Parliamentary Under-Secretary of State for Foreign and Commonwealth Affairs
- In office 29 June 2007 – 5 October 2008
- Prime Minister: Gordon Brown
- Preceded by: The Lord Triesman
- Succeeded by: Gillian Merron

Parliamentary Secretary for Women and Equalities
- In office 5 May 2005 – 27 June 2007
- Prime Minister: Tony Blair
- Preceded by: Jacqui Smith
- Succeeded by: Barbara Follett

Member of Parliament for Sheffield Heeley
- In office 7 June 2001 – 30 March 2015
- Preceded by: Bill Michie
- Succeeded by: Louise Haigh

Personal details
- Born: Margaret Patricia Munn 24 August 1959 (age 66) Sheffield, West Riding of Yorkshire, England
- Party: Labour Co-operative
- Spouse: Dennis Bates ​(m. 1989)​
- Education: Rowlinson School
- Alma mater: University of York (BA) University of Nottingham (MA)

= Meg Munn =

British Labour Co-op politician (born 1959)

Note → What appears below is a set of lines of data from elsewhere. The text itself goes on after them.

-- ==== Sys2Proof/Laws/Links.lean ====
section
/-! SUPPORT. How the links of `TagsLinked` (spec/10_state.md R32, spec/43_rs_lsq_cdb_execute.md R153) pass through the
phases of a cycle: `Links` says them between two phases, with one lemma per phase. -/

namespace Sys2Proof.Machine

/-! ### What the phases do to a live slot of the reorder buffer -/

/-- What phase (a) leaves of an entry, and its readiness: `named` says that a bus names it. -/
def RobEntry.After (named : Prop) (e e' : RobEntry) : Prop :=
  e'.op = e.op ∧ e'.rd = e.rd ∧ (e'.ready = true ↔ e.ready = true ∨ named)

/-- Slot `t` after the results of `cdb` (R120). -/
theorem foldl_applyResult_slot (cdb : List (Tag × Word)) (r : Fifo RobEntry) (t : Tag) (e : RobEntry)
    (h : r.slots[t]? = some e) :
    ∃ e', (cdb.foldl applyResult r).slots[t]? = some e' ∧ e.After (r.live t = true ∧ t ∈ cdb.map Prod.fst) e' := by
  induction cdb generalizing r e with
  | nil => exact ⟨e, h, rfl, rfl, by simp⟩
  | cons b l ih =>
    rw [List.foldl_cons]
    obtain ⟨s1, s2, s3⟩ := foldl_applyResult_shape [b] r
    simp only [List.foldl_cons, List.foldl_nil] at s1 s2 s3
    have hl : (applyResult r b).live t = r.live t := Fifo.live_congr s1 s2 s3 t
    by_cases hb : r.live b.1 = true
    · by_cases ht : t = b.1
      · subst ht
        have : (applyResult r b).slots[b.1]? = some { e with value := b.2, ready := true } := by
          unfold applyResult; rw [if_pos hb, Fifo.modify_slot, if_pos rfl, h]; rfl
        obtain ⟨e', h1, h2, h3, h4⟩ := ih _ _ this
        refine ⟨e', h1, h2, h3, ?_⟩
        simp [h4, hb]
      · have : (applyResult r b).slots[t]? = some e := by
          unfold applyResult; rw [if_pos hb, Fifo.modify_slot, if_neg ht, h]
        obtain ⟨e', h1, h2, h3, h4⟩ := ih _ _ this
        refine ⟨e', h1, h2, h3, ?_⟩
        rw [h4, hl]; simp [ht]
    · have hr : applyResult r b = r := by unfold applyResult; rw [if_neg hb]
      rw [hr]
      obtain ⟨e', h1, h2, h3, h4⟩ := ih _ _ h
      refine ⟨e', h1, h2, h3, ?_⟩
      rw [h4]
      by_cases ht : t = b.1
      · subst ht; simp [hb]
      · simp [ht]

/-- Slot `t` after the signals of `rob_sig` (R120). -/
theorem foldl_applySignal_slot (sig : List (Tag × Word)) (r : Fifo RobEntry) (t : Tag) (e : RobEntry)
    (h : r.slots[t]? = some e) :
    ∃ e', (sig.foldl applySignal r).slots[t]? = some e' ∧ e.After (r.live t = true ∧ t ∈ sig.map Prod.fst) e' := by
  induction sig generalizing r e with
  | nil => exact ⟨e, h, rfl, rfl, by simp⟩
  | cons b l ih =>
    rw [List.foldl_cons]
    obtain ⟨s1, s2, s3⟩ := foldl_applySignal_shape [b] r
    simp only [List.foldl_cons, List.foldl_nil] at s1 s2 s3
    have hl : (applySignal r b).live t = r.live t := Fifo.live_congr s1 s2 s3 t
    by_cases hb : r.live b.1 = true
    · by_cases ht : t = b.1
      · subst ht
        have : (applySignal r b).slots[b.1]? = some { e with redirect := b.2, ready := true } := by
          unfold applySignal; rw [if_pos hb, Fifo.modify_slot, if_pos rfl, h]; rfl
        obtain ⟨e', h1, h2, h3, h4⟩ := ih _ _ this
        refine ⟨e', h1, h2, h3, ?_⟩
        simp [h4, hb]
      · have : (applySignal r b).slots[t]? = some e := by
          unfold applySignal; rw [if_pos hb, Fifo.modify_slot, if_neg ht, h]
        obtain ⟨e', h1, h2, h3, h4⟩ := ih _ _ this
        refine ⟨e', h1, h2, h3, ?_⟩
        rw [h4, hl]; simp [ht]
    · have hr : applySignal r b = r := by unfold applySignal; rw [if_neg hb]
      rw [hr]
      obtain ⟨e', h1, h2, h3, h4⟩ := ih _ _ h
      refine ⟨e', h1, h2, h3, ?_⟩
      rw [h4]
      by_cases ht : t = b.1
      · subst ht; simp [hb]
      · simp [ht]

/-- R120: a live slot keeps kind and register, and is ready if it was or if a bus names it. -/
theorem State.robCapture_hasSlot {s : State} {t : Tag} {p : RobEntry → Prop} :
    s.robCapture.HasSlot t p ↔ ∃ e e', s.robCapture.rob.slots[t]? = some e' ∧ s.rob.live t = true ∧
      s.rob.slots[t]? = some e ∧ e.After (s.OnBus t) e' ∧ p e' := by
  obtain ⟨a, b, c⟩ := s.robCapture_shape
  have hl : s.robCapture.rob.live t = s.rob.live t := Fifo.live_congr a b c t
  unfold State.HasSlot
  rw [hl]
  constructor
  · rintro ⟨h1, e', h2, h3⟩
    cases hs : s.rob.slots[t]? with
    | none =>
      rw [List.getElem?_eq_none_iff] at hs
      have := Fifo.lt_of_slot h2
      rw [c] at this; unfold Fifo.capacity at this; omega
    | some e =>
      obtain ⟨e1, k1, k2, k3, k4⟩ := foldl_applyResult_slot s.cdb s.rob t e hs
      obtain ⟨e2, m1, m2, m3, m4⟩ := foldl_applySignal_slot s.robSig _ t e1 k1
      obtain ⟨x, y, z⟩ := foldl_applyResult_shape s.cdb s.rob
      rw [Fifo.live_congr x y z t] at m4
      change (s.robCapture.rob.slots[t]? = some e2) at m1
      rw [m1] at h2; obtain rfl := Option.some.inj h2
      refine ⟨e, e2, m1, h1, rfl, ⟨by rw [m2, k2], by rw [m3, k3], ?_⟩, h3⟩
      rw [m4, k4]; unfold State.OnBus; simp only [h1, true_and]; rw [or_assoc]
  · rintro ⟨e, e', h1, h2, h3, h4, h5⟩
    exact ⟨h2, e', h1, h5⟩

/-- A live slot after part 1 of phase (a). -/
theorem State.robCapture_of_hasSlot {s : State} {t : Tag} {p : RobEntry → Prop} (h : s.HasSlot t p) :
    ∃ e e', s.robCapture.rob.slots[t]? = some e' ∧ s.rob.slots[t]? = some e ∧ p e ∧ e.After (s.OnBus t) e' ∧
      s.robCapture.rob.live t = true := by
  obtain ⟨h1, e, h2, h3⟩ := h
  obtain ⟨a, b, c⟩ := s.robCapture_shape
  have hl : s.robCapture.rob.live t = s.rob.live t := Fifo.live_congr a b c t
  have hlt := Fifo.lt_of_slot h2
  have : ∃ e', s.robCapture.rob.slots[t]? = some e' := by
    rw [← c] at hlt
    exact ⟨_, List.getElem?_eq_getElem hlt⟩
  obtain ⟨e', h4⟩ := this
  have : s.robCapture.HasSlot t fun x => x = e' := ⟨by rw [hl]; exact h1, e', h4, rfl⟩
  obtain ⟨e1, e2, k1, k2, k3, k4, k5⟩ := State.robCapture_hasSlot.mp this
  rw [h2] at k3; obtain rfl := Option.some.inj k3
  rw [h4] at k1; obtain rfl := Option.some.inj k1
  exact ⟨e, e', h4, h2, h3, k4, by rw [hl]; exact h1⟩

/-- Two states with the same reorder buffer have the same slots. -/
theorem State.hasSlot_congr {s u : State} (h : u.rob = s.rob) (t : Tag) (p : RobEntry → Prop) :
    u.HasSlot t p ↔ s.HasSlot t p := by unfold State.HasSlot; rw [h]

/-- What a live slot satisfies, weakened. -/
theorem State.HasSlot.mono {s : State} {t : Tag} {p q : RobEntry → Prop} (h : s.HasSlot t p) (hpq : ∀ e, p e → q e) :
    s.HasSlot t q := by obtain ⟨h1, e, h2, h3⟩ := h; exact ⟨h1, e, h2, hpq e h3⟩

/-- A slot holds one entry. -/
theorem State.HasSlot.and {s : State} {t : Tag} {p q : RobEntry → Prop} (h : s.HasSlot t p) (k : s.HasSlot t q) :
    s.HasSlot t fun e => p e ∧ q e := by
  obtain ⟨h1, e, h2, h3⟩ := h
  obtain ⟨_, e', k2, k3⟩ := k
  rw [h2] at k2; obtain rfl := Option.some.inj k2
  exact ⟨h1, e, h2, h3, k3⟩

/-- The entry in a live slot. -/
theorem State.HasSlot.exists {s : State} {t : Tag} {p : RobEntry → Prop} (h : s.HasSlot t p) : ∃ e, p e :=
  ⟨_, h.2.choose_spec.2⟩

/-- Phase (a) leaves live what it does not pop (R121). -/
theorem State.phaseA_hasSlot {s : State} {t : Tag} {p : RobEntry → Prop} (hb : s.rob.InBounds) :
    s.phaseA.HasSlot t p ↔ s.robCapture.HasSlot t p ∧ ∀ e, s.phaseA.commitLatch ≠ some (t, e) := by
  have hb' : s.robCapture.rob.InBounds := by
    obtain ⟨a, b, c⟩ := s.robCapture_shape
    unfold Fifo.InBounds; rw [a, b, c]; exact hb
  unfold State.phaseA State.robPop
  split
  · rename_i e he
    split
    · unfold State.HasSlot
      simp only [ne_eq, Option.some.injEq, Prod.mk.injEq, not_and]
      constructor
      · rintro ⟨h1, e', h2, h3⟩
        rw [Fifo.pop_slots] at h2
        obtain ⟨k1, k2⟩ := (Fifo.live_pop hb' (Fifo.lt_of_slot h2)).mp h1
        exact ⟨⟨k1, e', h2, h3⟩, fun _ h => absurd h.symm k2⟩
      · rintro ⟨⟨h1, e', h2, h3⟩, h4⟩
        exact ⟨(Fifo.live_pop hb' (Fifo.lt_of_slot h2)).mpr ⟨h1, fun h => h4 e h.symm rfl⟩, e', h2, h3⟩
    · simp [State.HasSlot]
  · simp [State.HasSlot]

/-- What phase (a) pops is a live slot, ready after the captures (R121). -/
theorem State.phaseA_commitLatch {s : State} {t : Tag} {e : RobEntry} (hb : s.rob.InBounds)
    (h : s.phaseA.commitLatch = some (t, e)) :
    s.robCapture.HasSlot t (fun x => x = e ∧ x.ready = true) ∧ s.phaseA.rob.slots[t]? = some e := by
  have hb' : s.robCapture.rob.InBounds := by
    obtain ⟨a, b, c⟩ := s.robCapture_shape
    unfold Fifo.InBounds; rw [a, b, c]; exact hb
  unfold State.phaseA State.robPop at h ⊢
  split at h
  · rename_i e' he
    split at h
    · rename_i hr
      rw [if_pos hr]
      simp only [Option.some.injEq, Prod.mk.injEq] at h
      obtain ⟨rfl, rfl⟩ := h
      have hc : s.robCapture.rob.count ≠ 0 := by intro h0; rw [Fifo.front?_of_empty h0] at he; cases he
      rw [Fifo.front?_of_nonempty hc] at he
      exact ⟨⟨Fifo.live_head hc hb'.1, _, he, rfl, hr⟩, he⟩
    · cases h
  · cases h

/-- Phase (a) leaves alone a slot that is not ready and on no bus (R120, R121). -/
theorem State.phaseA_keeps {s : State} (hb : s.rob.InBounds) {t : Tag} {p : RobEntry → Prop}
    (hp : ∀ e e', RobEntry.After False e e' → p e → p e') (hs : s.HasSlot t fun r => p r ∧ r.ready = false)
    (hn : ¬ s.OnBus t) : s.phaseA.HasSlot t fun r => p r ∧ r.ready = false := by
  obtain ⟨e, e', h1, h2, ⟨h3, h3'⟩, h4, h5⟩ := State.robCapture_of_hasSlot hs
  have h4' : RobEntry.After False e e' := ⟨h4.1, h4.2.1, by rw [h4.2.2]; simp [hn]⟩
  have hr : e'.ready = false := by
    cases hx : e'.ready with
    | false => rfl
    | true => have := h4'.2.2.mp hx; simp [h3'] at this
  refine (State.phaseA_hasSlot hb).mpr ⟨⟨h5, e', h1, hp _ _ h4' h3, hr⟩, fun x hx => ?_⟩
  obtain ⟨⟨_, y, k1, rfl, k2⟩, _⟩ := State.phaseA_commitLatch hb hx
  rw [h1] at k1; obtain rfl := Option.some.inj k1
  rw [hr] at k2; cases k2

/-! ### The links in the middle of a cycle -/

/-- `TagsLinked` between two phases: `F` holds of the tags whose result is on its way, in a latch or on a bus, and the
commit latch may hold an entry. -/
structure Links (F : Tag → Prop) (s : State) : Prop where
  robIn : s.rob.InBounds
  lsqIn : s.lsq.InBounds
  station : ∀ e ∈ s.rs, e.busy = true →
    s.HasSlot e.dest (fun r => r.op = .rs e.op ∧ r.ready = false) ∧ ¬ F e.dest
  pending : ∀ i q, s.HasQueued i q → q.ready = false → q.reported = false →
    s.HasSlot q.dest (fun r => r.op = .mem q.op ∧ r.ready = false) ∧ ¬ F q.dest
  stationsApart : ∀ (i j : Nat) (d e : RsEntry), s.rs[i]? = some d → s.rs[j]? = some e →
    d.busy = true → e.busy = true → d.dest = e.dest → i = j
  pendingApart : ∀ (i j : Nat) (p q : LsqEntry), s.HasQueued i p → s.HasQueued j q → p.ready = false →
    q.ready = false → p.reported = false → q.reported = false → p.dest = q.dest → i = j
  produced : ∀ t, s.HasSlot t (fun r => r.op ≠ .halt ∧ r.ready = false) →
    F t ∨ (∃ e ∈ s.rs, e.busy = true ∧ e.dest = t) ∨ ∃ i q, s.HasQueued i q ∧ q.ready = false ∧
      q.reported = false ∧ q.dest = t
  headOnly : ∀ i q, s.HasQueued i q → q.reported = true ∨ q.ready = true →
    i = s.lsq.head ∧ (∃ op, q.op = .store op) ∧ ∃ base data, q.o1 = .val base ∧ q.o2 = .val data
  reported : ∀ i q, s.HasQueued i q → q.reported = true → q.ready = false →
    s.HasSlot q.dest (fun r => r.op = .mem q.op ∧ (r.ready = true ∨ F q.dest)) ∨
      ∃ e, s.commitLatch = some (q.dest, e) ∧ e.op = .mem q.op
  signalled : ∀ t op, s.HasSlot t (fun r => r.op = .mem (.store op) ∧ (r.ready = true ∨ F t)) →
    ∃ i q, s.HasQueued i q ∧ q.reported = true ∧ q.ready = false ∧ q.dest = t
  committing : ∀ t e op, s.commitLatch = some (t, e) → e.op = .mem (.store op) →
    (∃ i q, s.HasQueued i q ∧ q.reported = true ∧ q.ready = false ∧ q.dest = t) ∧
    ∀ t' op', ¬ s.HasSlot t' fun r => r.op = .mem (.store op') ∧ (r.ready = true ∨ F t')
  live : ∀ t, F t → s.HasSlot t fun r => r.ready = false

/-- The links read only these parts of the state. -/
theorem Links.congr {F : Tag → Prop} {s u : State} (h : Links F s) (h1 : u.rob = s.rob) (h2 : u.lsq = s.lsq)
    (h3 : u.rs = s.rs) (h4 : u.commitLatch = s.commitLatch) : Links F u := by
  cases s; cases u; simp only at h1 h2 h3 h4; subst h1 h2 h3 h4
  exact ⟨h.robIn, h.lsqIn, h.station, h.pending, h.stationsApart, h.pendingApart, h.produced, h.headOnly, h.reported,
    h.signalled, h.committing, h.live⟩

/-- The links between two cycles, as those of a cycle in progress. -/
theorem TagsLinked.links {s : State} (h : TagsLinked s) (hi : Shape s) : Links s.OnBus s where
  robIn := ⟨hi.robHead, hi.robCount⟩
  lsqIn := ⟨hi.lsqHead, hi.lsqCount⟩
  station := h.station
  pending i q hq h1 h2 := ⟨((h.queued i q hq h1).and (h.pending i q hq h1 h2).1), (h.pending i q hq h1 h2).2⟩
  stationsApart := h.stationsApart
  pendingApart i j p q h1 h2 h3 h4 _ _ h5 := h.queuedApart i j p q h1 h2 h3 h4 h5
  produced := h.produced
  headOnly := h.headOnly
  reported i q hq h1 h2 := by
    refine Or.inl (((h.queued i q hq h2).and ?_))
    rcases h.reported i q hq h1 h2 with h3 | h3
    · exact h3.mono fun _ h => Or.inl h
    · exact (h.queued i q hq h2).mono fun _ _ => Or.inr (Or.inr h3)
  signalled := h.signalled
  committing t e op h1 := by rw [hi.commitLatch] at h1; cases h1
  live t ht := by
    rcases ht with ht | ht
    · exact (h.cdbLive t ht).mono fun _ h => h.1
    · exact (h.sigLive t ht).mono fun _ h => h.1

Margaret Patricia Munn (born 24 August 1959) is a former politician who served as a Labour MP for Sheffield Heeley from 2001 to 2015. After leaving Parliament, she has served in a variety of roles across the public sector, academia and international bodies.

==Before Parliament==
Munn went to Mundella Primary School on Mundella Place in Norton Woodseats, then the comprehensive Rowlinson School on Dyche Lane in Jordanthorpe, Sheffield from 1970 to 1977, (the site became Norton College Campus of Sheffield College, but the old school transferred to Meadowhead School across the road in 1988).

She studied languages at the University of York receiving a BA (Hons) in 1981, later gaining an MA in social work at the University of Nottingham in 1986. Munn later gained a Certificate and Diploma in Management Studies from the Open University and in 2012 became the first MP to be awarded Chartered Manager status by the Chartered Management Institute, subsequently becoming a Fellow of the Institute.

She worked as a social work Assistant for Berkshire County Council from 1981–84; as a social worker for Nottinghamshire County Council from 1986–90, becoming a senior social worker from 1990–92; as a district manager for Barnsley Metropolitan Borough Council Social Services from 1992–96, as a child services manager for Wakefield Metropolitan Borough Council from 1996–99; and assistant director of City of York Council Children's Services from 1999–2000.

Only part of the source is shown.